You cannot carry any exposed firearm (loaded or unloaded) on a public
way in the state. Hunters cannot come out of the woods to walk along
a road to their vehicle with their shotgun or rifle outside of a
case (hard or soft, unspecified).
If you have your license and are traveling in your vehicle with
a gun in a locked case, you cannot stop to use the bathroom or run
in somewhere for a snack. You cannot leave your firearm unattended
in your car.
You cannot have any pistols at home with just an FID; you need a
Class A license. There are two classes of License to Carry. The
Class A license allows you to carry a loaded and concealed weapon,
including a pistol. The Class B license is more restrictive.

Jewish Gun Owners’ Group Remembers
Strategies of Nazi Gun Laws

The
group, Jews for the Preservation of Firearms Ownership (with members
in Massachusetts), presents a frightening historical perspective
on what may be happening in our state and nation. Their research
demonstrates uncanny parallels between Massachusetts (and federal)
gun laws, and the Nazi gun laws codified in the 1930s. (See www.jpfo.org/GCA_
68.htm).
Their book, Gun Control: Gateway to Tyranny, reveals the similarity
of the Massachusetts FID and licenses to the formats used in the
Nazi Weapons Law of 1938. They write that even before the Nazis
took control in Germany:
“The
center-right, freely elected German government …wanted to curb ‘gang
activity,’ violent street fights between Nazi party and Communist
party thugs.

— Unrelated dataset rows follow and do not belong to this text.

/-! ### setOwn -/

@[simp] theorem State.setOwn_pending (s : State) (t b : Nat) : (s.setOwn t b).pending = s.pending := rfl
@[simp] theorem State.setOwn_now (s : State) (t b : Nat) : (s.setOwn t b).now = s.now := rfl
@[simp] theorem State.setOwn_timeBase (s : State) (t b : Nat) : (s.setOwn t b).timeBase = s.timeBase := rfl
@[simp] theorem State.setOwn_timeC0 (s : State) (t b : Nat) : (s.setOwn t b).timeC0 = s.timeC0 := rfl
@[simp] theorem State.setOwn_stateAt (s : State) (t b : Nat) : (s.setOwn t b).stateAt = s.stateAt := rfl
@[simp] theorem State.setOwn_free (s : State) (t b : Nat) : (s.setOwn t b).free = s.free := rfl
@[simp] theorem State.setOwn_regs (s : State) (t b : Nat) : (s.setOwn t b).regs = s.regs := rfl
@[simp] theorem State.setOwn_shadow (s : State) (t b : Nat) : (s.setOwn t b).shadow = s.shadow := rfl
@[simp] theorem State.setOwn_dom (s : State) (t b : Nat) : (s.setOwn t b).dom = s.dom := rfl
@[simp] theorem State.setOwn_domLens (s : State) (t b : Nat) : (s.setOwn t b).domLens = s.domLens := rfl
@[simp] theorem State.setOwn_shDom (s : State) (t b : Nat) : (s.setOwn t b).shDom = s.shDom := rfl
@[simp] theorem State.setOwn_shDomLens (s : State) (t b : Nat) : (s.setOwn t b).shDomLens = s.shDomLens := rfl
@[simp] theorem State.setOwn_own (s : State) (t b : Nat) : (s.setOwn t b).own = tput s.own t b := rfl
@[simp] theorem State.setOwn_sherds (s : State) (t b : Nat) : (s.setOwn t b).sherds = s.sherds := rfl
@[simp] theorem State.setOwn_commitBands (s : State) (t b : Nat) : (s.setOwn t b).commitBands = s.commitBands := rfl
@[simp] theorem State.setOwn_readData (s : State) (t b : Nat) : (s.setOwn t b).readData = s.readData := rfl
@[simp] theorem State.setOwn_chal (s : State) (t b : Nat) : (s.setOwn t b).chal = s.chal := rfl
@[simp] theorem State.setOwn_xfers (s : State) (t b : Nat) : (s.setOwn t b).xfers = s.xfers := rfl
@[simp] theorem State.setOwn_sessions (s : State) (t b : Nat) : (s.setOwn t b).sessions = s.sessions := rfl
@[simp] theorem State.setOwn_udpOut (s : State) (t b : Nat) : (s.setOwn t b).udpOut = s.udpOut := rfl
@[simp] theorem State.setOwn_hostOut (s : State) (t b : Nat) : (s.setOwn t b).hostOut = s.hostOut := rfl
@[simp] theorem State.setOwn_ethOut (s : State) (t b : Nat) : (s.setOwn t b).ethOut = s.ethOut := rfl
@[simp] theorem State.setOwn_arp (s : State) (t b : Nat) : (s.setOwn t b).arp = s.arp := rfl
@[simp] theorem State.setOwn_mem (s : State) (t b : Nat) : (s.setOwn t b).mem = s.mem := rfl
@[simp] theorem State.setOwn_glaze (s : State) (t b : Nat) : (s.setOwn t b).glaze = s.glaze := rfl
@[simp] theorem State.setOwn_raised (s : State) (t b : Nat) : (s.setOwn t b).raised = s.raised := rfl
@[simp] theorem State.setOwn_tasks (s : State) (t b : Nat) : (s.setOwn t b).tasks = s.tasks := rfl
@[simp] theorem State.setOwn_holdEnds (s : State) (t b : Nat) : (s.setOwn t b).holdEnds = s.holdEnds := rfl
@[simp] theorem State.setOwn_maskSetAt (s : State) (t b : Nat) : (s.setOwn t b).maskSetAt = s.maskSetAt := rfl
@[simp] theorem State.setOwn_arrived (s : State) (t b : Nat) : (s.setOwn t b).arrived = s.arrived := rfl
@[simp] theorem State.setOwn_msix (s : State) (t b : Nat) : (s.setOwn t b).msix = s.msix := rfl
@[simp] theorem State.setOwn_wbuf (s : State) (t b : Nat) : (s.setOwn t b).wbuf = s.wbuf := rfl
@[simp] theorem State.setOwn_wring (s : State) (t b : Nat) : (s.setOwn t b).wring = s.wring := rfl
@[simp] theorem State.setOwn_wgap (s : State) (t b : Nat) : (s.setOwn t b).wgap = s.wgap := rfl
@[simp] theorem State.setOwn_faultTimes (s : State) (t b : Nat) : (s.setOwn t b).faultTimes = s.faultTimes := rfl
@[simp] theorem State.setOwn_fuses (s : State) (t b : Nat) : (s.setOwn t b).fuses = s.fuses := rfl
@[simp] theorem State.setOwn_boot (s : State) (t b : Nat) : (s.setOwn t b).boot = s.boot := rfl
@[simp] theorem State.setOwn_power (s : State) (t b : Nat) : (s.setOwn t b).power = s.power := rfl
@[simp] theorem State.setOwn_cores (s : State) (t b : Nat) : (s.setOwn t b).cores = s.cores := rfl
@[simp] theorem State.setOwn_coreFaults (s : State) (t b : Nat) : (s.setOwn t b).coreFaults = s.coreFaults := rfl
@[simp] theorem State.setOwn_wdog (s : State) (t b : Nat) : (s.setOwn t b).wdog = s.wdog := rfl
@[simp] theorem State.setOwn_hot (s : State) (t b : Nat) : (s.setOwn t b).hot = s.hot := rfl
@[simp] theorem State.setOwn_calRecs (s : State) (t b : Nat) : (s.setOwn t b).calRecs = s.calRecs := rfl
@[simp] theorem State.setOwn_gpioIn (s : State) (t b : Nat) : (s.setOwn t b).gpioIn = s.gpioIn := rfl
@[simp] theorem State.setOwn_pins (s : State) (t b : Nat) : (s.setOwn t b).pins = s.pins := rfl
@[simp] theorem State.setOwn_queues (s : State) (t b : Nat) : (s.setOwn t b).queues = s.queues := rfl
@[simp] theorem State.setOwn_drams (s : State) (t b : Nat) : (s.setOwn t b).drams = s.drams := rfl
@[simp] theorem State.setOwn_dmas (s : State) (t b : Nat) : (s.setOwn t b).dmas = s.dmas := rfl
@[simp] theorem State.setOwn_encs (s : State) (t b : Nat) : (s.setOwn t b).encs = s.encs := rfl
@[simp] theorem State.setOwn_wheel (s : State) (t b : Nat) : (s.setOwn t b).wheel = s.wheel := rfl
@[simp] theorem State.setOwn_gens (s : State) (t b : Nat) : (s.setOwn t b).gens = s.gens := rfl
@[simp] theorem State.setOwn_trigs (s : State) (t b : Nat) : (s.setOwn t b).trigs = s.trigs := rfl
@[simp] theorem State.setOwn_cmps (s : State) (t b : Nat) : (s.setOwn t b).cmps = s.cmps := rfl
@[simp] theorem State.setOwn_probes (s : State) (t b : Nat) : (s.setOwn t b).probes = s.probes := rfl
@[simp] theorem State.setOwn_mirs (s : State) (t b : Nat) : (s.setOwn t b).mirs = s.mirs := rfl
@[simp] theorem State.setOwn_cams (s : State) (t b : Nat) : (s.setOwn t b).cams = s.cams := rfl
@[simp] theorem State.setOwn_uplinks (s : State) (t b : Nat) : (s.setOwn t b).uplinks = s.uplinks := rfl
@[simp] theorem State.setOwn_ctxs (s : State) (t b : Nat) : (s.setOwn t b).ctxs = s.ctxs := rfl
@[simp] theorem State.setOwn_pipes (s : State) (t b : Nat) : (s.setOwn t b).pipes = s.pipes := rfl
@[simp] theorem State.setOwn_seam (s : State) (t b : Nat) : (s.setOwn t b).seam = s.seam := rfl
@[simp] theorem State.setOwn_coding (s : State) (t b : Nat) : (s.setOwn t b).coding = s.coding := rfl
@[simp] theorem State.setOwn_wins (s : State) (t b : Nat) : (s.setOwn t b).wins = s.wins := rfl
@[simp] theorem State.setOwn_views (s : State) (t b : Nat) : (s.setOwn t b).views = s.views := rfl
@[simp] theorem State.setOwn_zes (s : State) (t b : Nat) : (s.setOwn t b).zes = s.zes := rfl
@[simp] theorem State.setOwn_cropJobs (s : State) (t b : Nat) : (s.setOwn t b).cropJobs = s.cropJobs := rfl
@[simp] theorem State.setOwn_slip (s : State) (t b : Nat) : (s.setOwn t b).slip = s.slip := rfl
@[simp] theorem State.setOwn_bars (s : State) (t b : Nat) : (s.setOwn t b).bars = s.bars := rfl
@[simp] theorem State.setOwn_ports (s : State) (t b : Nat) : (s.setOwn t b).ports = s.ports := rfl
@[simp] theorem State.setOwn_heads (s : State) (t b : Nat) : (s.setOwn t b).heads = s.heads := rfl
@[simp] theorem State.setOwn_scan (s : State) (t b : Nat) : (s.setOwn t b).scan = s.scan := rfl
@[simp] theorem State.setOwn_gas (s : State) (t b : Nat) : (s.setOwn t b).gas = s.gas := rfl
@[simp] theorem State.setOwn_syncAt (s : State) (t b : Nat) : (s.setOwn t b).syncAt = s.syncAt := rfl
@[simp] theorem State.setOwn_umb (s : State) (t b : Nat) : (s.setOwn t b).umb = s.umb := rfl
@[simp] theorem State.setOwn_loop (s : State) (t b : Nat) : (s.setOwn t b).loop = s.loop := rfl
@[simp] theorem State.setOwn_skl (s : State) (t b : Nat) : (s.setOwn t b).skl = s.skl := rfl
@[simp] theorem State.setOwn_sync (s : State) (t b : Nat) : (s.setOwn t b).sync = s.sync := rfl

/-! ### setDma -/

@[simp] theorem State.setDma_pending (s : State) (c : Nat) (x : Dma) : (s.setDma c x).pending = s.pending := rfl
@[simp] theorem State.setDma_now (s : State) (c : Nat) (x : Dma) : (s.setDma c x).now = s.now := rfl
@[simp] theorem State.setDma_timeBase (s : State) (c : Nat) (x : Dma) : (s.setDma c x).timeBase = s.timeBase := rfl
@[simp] theorem State.setDma_timeC0 (s : State) (c : Nat) (x : Dma) : (s.setDma c x).timeC0 = s.timeC0 := rfl
@[simp] theorem State.setDma_stateAt (s : State) (c : Nat) (x : Dma) : (s.setDma c x).stateAt = s.stateAt := rfl
@[simp] theorem State.setDma_free (s : State) (c : Nat) (x : Dma) : (s.setDma c x).free = s.free := rfl
@[simp] theorem State.setDma_regs (s : State) (c : Nat) (x : Dma) : (s.setDma c x).regs = s.regs := rfl
@[simp] theorem State.setDma_shadow (s : State) (c : Nat) (x : Dma) : (s.setDma c x).shadow = s.shadow := rfl
@[simp] theorem State.setDma_dom (s : State) (c : Nat) (x : Dma) : (s.setDma c x).dom = s.dom := rfl
@[simp] theorem State.setDma_domLens (s : State) (c : Nat) (x : Dma) : (s.setDma c x).domLens = s.domLens := rfl
@[simp] theorem State.setDma_shDom (s : State) (c : Nat) (x : Dma) : (s.setDma c x).shDom = s.shDom := rfl
@[simp] theorem State.setDma_shDomLens (s : State) (c : Nat) (x : Dma) : (s.setDma c x).shDomLens = s.shDomLens := rfl
@[simp] theorem State.setDma_own (s : State) (c : Nat) (x : Dma) : (s.setDma c x).own = s.own := rfl
@[simp] theorem State.setDma_sherds (s : State) (c : Nat) (x : Dma) : (s.setDma c x).sherds = s.sherds := rfl
@[simp] theorem State.setDma_commitBands (s : State) (c : Nat) (x : Dma) : (s.setDma c x).commitBands = s.commitBands := rfl
@[simp] theorem State.setDma_readData (s : State) (c : Nat) (x : Dma) : (s.setDma c x).readData = s.readData := rfl
@[simp] theorem State.setDma_chal (s : State) (c : Nat) (x : Dma) : (s.setDma c x).chal = s.chal := rfl
@[simp] theorem State.setDma_xfers (s : State) (c : Nat) (x : Dma) : (s.setDma c x).xfers = s.xfers := rfl
@[simp] theorem State.setDma_sessions (s : State) (c : Nat) (x : Dma) : (s.setDma c x).sessions = s.sessions := rfl
@[simp] theorem State.setDma_udpOut (s : State) (c : Nat) (x : Dma) : (s.setDma c x).udpOut = s.udpOut := rfl
@[simp] theorem State.setDma_hostOut (s : State) (c : Nat) (x : Dma) : (s.setDma c x).hostOut = s.hostOut := rfl
@[simp] theorem State.setDma_ethOut (s : State) (c : Nat) (x : Dma) : (s.setDma c x).ethOut = s.ethOut := rfl
@[simp] theorem State.setDma_arp (s : State) (c : Nat) (x : Dma) : (s.setDma c x).arp = s.arp := rfl
@[simp] theorem State.setDma_mem (s : State) (c : Nat) (x : Dma) : (s.setDma c x).mem = s.mem := rfl
@[simp] theorem State.setDma_glaze (s : State) (c : Nat) (x : Dma) : (s.setDma c x).glaze = s.glaze := rfl
@[simp] theorem State.setDma_raised (s : State) (c : Nat) (x : Dma) : (s.setDma c x).raised = s.raised := rfl
@[simp] theorem State.setDma_tasks (s : State) (c : Nat) (x : Dma) : (s.setDma c x).tasks = s.tasks := rfl
@[simp] theorem State.setDma_holdEnds (s : State) (c : Nat) (x : Dma) : (s.setDma c x).holdEnds = s.holdEnds := rfl
@[simp] theorem State.setDma_maskSetAt (s : State) (c : Nat) (x : Dma) : (s.setDma c x).maskSetAt = s.maskSetAt := rfl
@[simp] theorem State.setDma_arrived (s : State) (c : Nat) (x : Dma) : (s.setDma c x).arrived = s.arrived := rfl
@[simp] theorem State.setDma_msix (s : State) (c : Nat) (x : Dma) : (s.setDma c x).msix = s.msix := rfl
@[simp] theorem State.setDma_wbuf (s : State) (c : Nat) (x : Dma) : (s.setDma c x).wbuf = s.wbuf := rfl
@[simp] theorem State.setDma_wring (s : State) (c : Nat) (x : Dma) : (s.setDma c x).wring = s.wring := rfl
@[simp] theorem State.setDma_wgap (s : State) (c : Nat) (x : Dma) : (s.setDma c x).wgap = s.wgap := rfl
@[simp] theorem State.setDma_faultTimes (s : State) (c : Nat) (x : Dma) : (s.setDma c x).faultTimes = s.faultTimes := rfl
@[simp] theorem State.setDma_fuses (s : State) (c : Nat) (x : Dma) : (s.setDma c x).fuses = s.fuses := rfl
@[simp] theorem State.setDma_boot (s : State) (c : Nat) (x : Dma) : (s.setDma c x).boot = s.boot := rfl
@[simp] theorem State.setDma_power (s : State) (c : Nat) (x : Dma) : (s.setDma c x).power = s.power := rfl
@[simp] theorem State.setDma_cores (s : State) (c : Nat) (x : Dma) : (s.setDma c x).cores = s.cores := rfl
@[simp] theorem State.setDma_coreFaults (s : State) (c : Nat) (x : Dma) : (s.setDma c x).coreFaults = s.coreFaults := rfl
@[simp] theorem State.setDma_wdog (s : State) (c : Nat) (x : Dma) : (s.setDma c x).wdog = s.wdog := rfl
@[simp] theorem State.setDma_hot (s : State) (c : Nat) (x : Dma) : (s.setDma c x).hot = s.hot := rfl
@[simp] theorem State.setDma_calRecs (s : State) (c : Nat) (x : Dma) : (s.setDma c x).calRecs = s.calRecs := rfl
@[simp] theorem State.setDma_gpioIn (s : State) (c : Nat) (x : Dma) : (s.setDma c x).gpioIn = s.gpioIn := rfl
@[simp] theorem State.setDma_pins (s : State) (c : Nat) (x : Dma) : (s.setDma c x).pins = s.pins := rfl
@[simp] theorem State.setDma_queues (s : State) (c : Nat) (x : Dma) : (s.setDma c x).queues = s.queues := rfl
@[simp] theorem State.setDma_drams (s : State) (c : Nat) (x : Dma) : (s.setDma c x).drams = s.drams := rfl
@[simp] theorem State.setDma_dmas (s : State) (c : Nat) (x : Dma) : (s.setDma c x).dmas = tput s.dmas c x := rfl
@[simp] theorem State.setDma_encs (s : State) (c : Nat) (x : Dma) : (s.setDma c x).encs = s.encs := rfl
@[simp] theorem State.setDma_wheel (s : State) (c : Nat) (x : Dma) : (s.setDma c x).wheel = s.wheel := rfl
@[simp] theorem State.setDma_gens (s : State) (c : Nat) (x : Dma) : (s.setDma c x).gens = s.gens := rfl
@[simp] theorem State.setDma_trigs (s : State) (c : Nat) (x : Dma) : (s.setDma c x).trigs = s.trigs := rfl
@[simp] theorem State.setDma_cmps (s : State) (c : Nat) (x : Dma) : (s.setDma c x).cmps = s.cmps := rfl
@[simp] theorem State.setDma_probes (s : State) (c : Nat) (x : Dma) : (s.setDma c x).probes = s.probes := rfl
@[simp] theorem State.setDma_mirs (s : State) (c : Nat) (x : Dma) : (s.setDma c x).mirs = s.mirs := rfl
@[simp] theorem State.setDma_cams (s : State) (c : Nat) (x : Dma) : (s.setDma c x).cams = s.cams := rfl
@[simp] theorem State.setDma_uplinks (s : State) (c : Nat) (x : Dma) : (s.setDma c x).uplinks = s.uplinks := rfl
@[simp] theorem State.setDma_ctxs (s : State) (c : Nat) (x : Dma) : (s.setDma c x).ctxs = s.ctxs := rfl
@[simp] theorem State.setDma_pipes (s : State) (c : Nat) (x : Dma) : (s.setDma c x).pipes = s.pipes := rfl
@[simp] theorem State.setDma_seam (s : State) (c : Nat) (x : Dma) : (s.setDma c x).seam = s.seam := rfl
@[simp] theorem State.setDma_coding (s : State) (c : Nat) (x : Dma) : (s.setDma c x).coding = s.coding := rfl
@[simp] theorem State.setDma_wins (s : State) (c : Nat) (x : Dma) : (s.setDma c x).wins = s.wins := rfl
@[simp] theorem State.setDma_views (s : State) (c : Nat) (x : Dma) : (s.setDma c x).views = s.views := rfl
@[simp] theorem State.setDma_zes (s : State) (c : Nat) (x : Dma) : (s.setDma c x).zes = s.zes := rfl
@[simp] theorem State.setDma_cropJobs (s : State) (c : Nat) (x : Dma) : (s.setDma c x).cropJobs = s.cropJobs := rfl
@[simp] theorem State.setDma_slip (s : State) (c : Nat) (x : Dma) : (s.setDma c x).slip = s.slip := rfl
@[simp] theorem State.setDma_bars (s : State) (c : Nat) (x : Dma) : (s.setDma c x).bars = s.bars := rfl
@[simp] theorem State.setDma_ports (s : State) (c : Nat) (x : Dma) : (s.setDma c x).ports = s.ports := rfl
@[simp] theorem State.setDma_heads (s : State) (c : Nat) (x : Dma) : (s.setDma c x).heads = s.heads := rfl
@[simp] theorem State.setDma_scan (s : State) (c : Nat) (x : Dma) : (s.setDma c x).scan = s.scan := rfl
@[simp] theorem State.setDma_gas (s : State) (c : Nat) (x : Dma) : (s.setDma c x).gas = s.gas := rfl
@[simp] theorem State.setDma_syncAt (s : State) (c : Nat) (x : Dma) : (s.setDma c x).syncAt = s.syncAt := rfl
@[simp] theorem State.setDma_umb (s : State) (c : Nat) (x : Dma) : (s.setDma c x).umb = s.umb := rfl
@[simp] theorem State.setDma_loop (s : State) (c : Nat) (x : Dma) : (s.setDma c x).loop = s.loop := rfl
@[simp] theorem State.setDma_skl (s : State) (c : Nat) (x : Dma) : (s.setDma c x).skl = s.skl := rfl
@[simp] theorem State.setDma_sync (s : State) (c : Nat) (x : Dma) : (s.setDma c x).sync = s.sync := rfl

All firearm owners and their firearms had to be registered.
Sound familiar? ‘Gun control’ did not save democracy in Germany.
It helped to make sure that the toughest criminals, the Nazis, prevailed.
“The
Nazis inherited lists of firearm owners and their firearms when
they ‘lawfully’ took over in March 1933. The Nazis used these inherited
lists to seize privately-held firearms from persons who were not
‘reliable.’ Knowing exactly who owned which firearms, the Nazis
had only to revoke the annual ownership permits or decline to renew
them.
“The
Nazi weapons law [of 1938] introduced handgun control. Firearms
ownership was restricted to Nazi party members and other ‘reliable’
people.”
Interestingly,
former Senator Thomas Dodd of Connecticut, the Jewish authors write,
had access to Nazi documents (while serving at the Nuremberg trial)
which may have provided the distinctions he used in drafting the
federal Gun Control Act of 1968. For example, the distinction between
“sporting arms” (the Nazis said “hunting weapons”) and other firearms,
first employed in Germany, was later adopted in federal law.
Compare
this with the Massachusetts distinction between “low capacity” rifles
and shotguns (requiring “only” the FID) and higher capacity firearms
(requiring a license to carry). Note especially that a special license
(“Class A”) is required for all handguns.
Even
if there were no knowledge of the Nazi model by the authors of laws
in this country, the Jewish warning is a serious one. They believe
that incremental changes in gun laws are taking us down a dangerous
road. Law-abiding citizens, not criminals, are the targets. They
are confronted with more and more challenges in meeting the requirements
of the law. Vagueness and loopholes in the law can easily lead to
future abuses. Institutions are keeping records which make eventual
confiscation a real possibility, they believe.
If
you have questions, ask your local police. They are the ones who
have the power over you, and the ones you will have to satisfy.